Tom K. answered • 10/19/20
Knowledgeable and Friendly Math and Statistics Tutor
The issue on problems like this is what is the easiest way to calculate the answers? We are helped in this problem by having the same number of each color.
1) P(only 1 color) = 3 P(only green) = 3 C(6,5)/C(18,5) (number of ways to choose 5 from green/number of ways to choose 5 from all colors)
3 C(6,5)/C(18,5) = 3 * 6/8568 = 1/476
2) P(having exactly 2 colors) = C(3,2)P(having green and blue)
P(having green and blue) = P(having green or blue) - P(having only green) - P(having only blue) = P(having green or blue) - 2 P(having only green) = (C(12,5) - 2 C(6,5))/C(18,5) = (792 - 2 * 6)/8568 = 780/7568 = 65/714
C(3,2)P(having green and blue) = 3* 65/714 = 65/238
Note that we can also multiply in the original numerator and have (3 C(12,5) - 6 C(6,5))/C(18,5)
3) We now shift to 6 marbles.
We can resolve 1 and 2, substituting 6 for 5, and subtract from 1.
Then, 1 - (3 C(6,6) + 3 C(12,6) - 6 C(6,6))/C(18,6) = 1 - (3 C(12,6) - 3 C(6,6))/C(18,6) =
1 - (2772 - 3)/18564 = 1 - 71/476 = 405/476
Just for grins, I thought it would be fun to find the numerator also by adding.

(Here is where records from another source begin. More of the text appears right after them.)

/-- A bit that the framer takes continues the wire format (R62). -/
theorem Block.Heard.tookBit (hc : c.FixedOk) (h : b.Heard bits) (ht : b.tookBit c bit b') : b'.Heard (bits ++ [bit]) := by
  cases h with
  | noise z hbits hf =>
    subst hbits
    cases bit with
    | false => exact .noise (z + 1) List.replicate_succ'.symm ((takes_zeros_idle c 1 hf).of_tookBit ht)
    | true =>
      obtain ⟨hf', hn⟩ := (takes_ones_idle hc Nat.le.refl hf).of_tookBit ht
      exact .ones z 1 rfl hf' hn
  | ones z p hbits hf hn =>
    subst hbits
    cases bit with
    | true =>
      obtain ⟨hf', hn'⟩ := (takes_ones_preamble hc 1 hf).of_tookBit ht
      exact .ones z (p + 1) (by rw [List.append_assoc, List.replicate_succ']) hf' (by omega)
    | false =>
      by_cases long : 12 ≤ b.pcount.toNat
      · have began : b'.AtByte [] := (takes_frameBegin hc hf long).of_tookBit ht
        exact .data z p [] [] (by omega) (by simp [wireStart]) began.inByte
      · obtain ⟨-, hmin, -⟩ := hc
        have short : FramerArm c false b _ := .tooShort hf rfl (by omega)
        exact absurd ht (short.not_tookBit nofun)
  | data z p bytes byte hp hbits h =>
    subst hbits
    by_cases last : byte.length = 7
    · obtain ⟨v, hv, takes⟩ := h.takes_byteDone hc last bit
      refine .framed z p (bytes ++ [v]) hp (by simp) ?_ (takes.of_tookBit ht)
      rw [wireStart_concat, hv, List.append_assoc, List.cons_append]
    · have more : byte.length < 7 := by have := h.bitcnt_eq; omega
      exact .data z p bytes (byte ++ [bit]) hp (List.append_assoc ..) ((h.takes_dataNext hc more bit).of_tookBit ht)
  | framed z p bytes hp h₁ hbits h =>
    subst hbits
    cases bit with
    | true => exact absurd ht (FramerArm.not_tookBit (framerStep_ok (h.framerStep_endBit c)) nofun)
    | false =>
      obtain ⟨-, hn⟩ | hf := h.fstate_cases
      · exact .data z p bytes [] hp rfl ((h.takes_startBit c hn).of_tookBit ht).inByte
      · exact absurd ht (FramerArm.not_tookBit (.tooLong hf rfl) nofun)

/-- Bits that the framer takes continue the wire format. -/
theorem Block.Heard.tookBits {before : List Bool} (hc : c.FixedOk) (h : b.Heard before) (ht : b.tookBits c bits m) :
    m.Heard (before ++ bits) := by
  induction bits generalizing before b with
  | nil =>
    obtain rfl : b = m := ht
    rwa [List.append_nil]
  | cons bit bits ih =>
    obtain ⟨k, hk, ht⟩ := ht
    rw [List.append_cons]
    exact ih (h.tookBit hc hk) ht

/-- A run from a fresh Idle is never in Done, and has room for the byte it is in (R70, R78). -/
theorem Block.Heard.capturing (h : b.Heard bits) : b.fstate ≠ .done ∧ (b.fstate = .dataBit → b.len.toNat < 6) := by
  cases h with
  | noise _ _ hf => simp [hf]
  | ones _ _ _ hf => simp [hf]
  | data _ _ _ _ _ _ h => simp [h.fstate_eq, h.len_eq, h.room]
  | framed _ _ _ _ _ _ h => obtain ⟨hf, -⟩ | hf := h.fstate_cases <;> simp [hf]

/-- Between two bytes the framer has heard whole bytes after a long enough preamble. -/
theorem Block.Heard.wireStart_of_fstate (h : b.Heard bits) (hf : b.fstate = .startBit ∨ b.fstate = .endBit) :
    ∃ z p bytes, 12 ≤ p ∧ 1 ≤ bytes.length ∧ bytes.length ≤ 6 ∧ bits = wireStart z p bytes := by
  cases h with
  | noise _ _ hf' => simp [hf'] at hf
  | ones _ _ _ hf' => simp [hf'] at hf
  | data _ _ _ _ _ _ h => simp [h.fstate_eq] at hf
  | framed z p bytes hp h₁ hbits h => exact ⟨z, p, bytes, hp, h₁, h.length_le, hbits⟩

/-- Outside Done the framer publishes at the end bit, or takes the bit, or raises one of its two framing errors (R62). -/
theorem FramerArm.outcome_cases (arm : FramerArm c bit b b') (capturing : b.fstate ≠ .done) :
    (b'.outcome = .packet ∧ bit = true ∧ (b.fstate = .startBit ∨ b.fstate = .endBit)) ∨
      b'.outcome = bitCode bit ∨ b'.outcome = .errPreamble ∨ b'.outcome = .errTooLong := by
  cases arm with
  | complete hf hb => exact .inl ⟨rfl, hb, hf⟩
  | tooShort => exact .inr (.inr (.inl rfl))
  | tooLong => exact .inr (.inr (.inr rfl))
  | inDone hf => exact absurd hf capturing
  | dataNext | byteDone => exact .inr (.inl rfl)
  | idleZero _ hb | idleOne _ hb | preambleOne _ hb | frameBegin _ hb | startZero _ hb =>
    subst hb
    exact .inr (.inl rfl)

end Sys2Proof.Machine
end

section
/-! CERTIFICATES. The statements of 42_packet_framer.md: the wire format. -/

namespace Sys2Proof.Proofs

open Sys2Proof.Machine

/-- Settles O55: the bits before the end bit of a packet lead, as they must, to the block where its bytes are framed and the
end bit publishes them; and the framer publishes only between two bytes, where it has heard such bits. -/
theorem framerPublishesExactlyTheWireFormat : Obligations.FramerPublishesExactlyTheWireFormat := by
  intro c b m bits bit hw ⟨_, hf, _⟩ taken
  obtain ⟨-, fixed⟩ := (config_wf_iff c).1 hw
  have heard : m.Heard bits := (Block.Heard.noise (bits := []) 0 rfl hf).tookBits fixed taken
  obtain ⟨capturing, room⟩ := heard.capturing
  obtain ⟨b', hs⟩ := Block.framerStep_completes c bit m room
  have outcomes := (Block.framerStep_ok hs).outcome_cases capturing
  have completes {z p : Nat} {bytes : List Byte} (hp : 12 ≤ p) (h₁ : 1 ≤ bytes.length) (h₆ : bytes.length ≤ 6)
      (hbits : bits ++ [bit] = wireBits z p bytes) : m.AfterByte bytes ∧ b' = m.complete := by
    rw [wireBits_eq] at hbits
    obtain ⟨rfl, rfl⟩ := List.append_singleton_inj.1 hbits
    have framed : m.AfterByte bytes := (Block.takes_wireFormat fixed z hp h₁ h₆ hf).of_tookBits taken
    exact ⟨framed, Except.ok.inj (hs.symm.trans (framed.framerStep_endBit c))⟩
  refine ⟨b', hs, ⟨fun ho => ?_, fun ⟨z, p, bytes, hp, h₁, h₆, hbits⟩ => ?_⟩, fun z p bytes hp h₁ h₆ hbits => ?_,
    outcomes.imp_left And.left⟩
  · obtain ⟨-, rfl, between⟩ | taken | short | long := outcomes
    · obtain ⟨z, p, bytes, hp, h₁, h₆, rfl⟩ := heard.wireStart_of_fstate between
      exact ⟨z, p, bytes, hp, h₁, h₆, (wireBits_eq z p bytes).symm⟩
    · cases bit <;> exact nomatch ho.symm.trans taken
    · exact nomatch ho.symm.trans short
    · exact nomatch ho.symm.trans long
  · obtain ⟨-, rfl⟩ := completes hp h₁ h₆ hbits
    rfl
  · obtain ⟨framed, rfl⟩ := completes hp h₁ h₆ hbits
    exact ⟨framed.packet_eq, framed.len_eq, rfl, rfl, rfl⟩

To have 6, with at least one of each, means that you can have 1, 1, 4 (3 ways); 1, 2, 3 (6 ways); or 2, 2, 2 (1 way);
Then, 3 C(6,1)C(6,1)C(6,4) + 6 C(6,1)C(6,2)C(6,3) + C(6,2)C(6,2)C(6,2) =
3 * 6^2 * 15 + 6 * 6 * 15 * 20 + 15^3 = 15795
15795/18564 = 405/476; answer is same!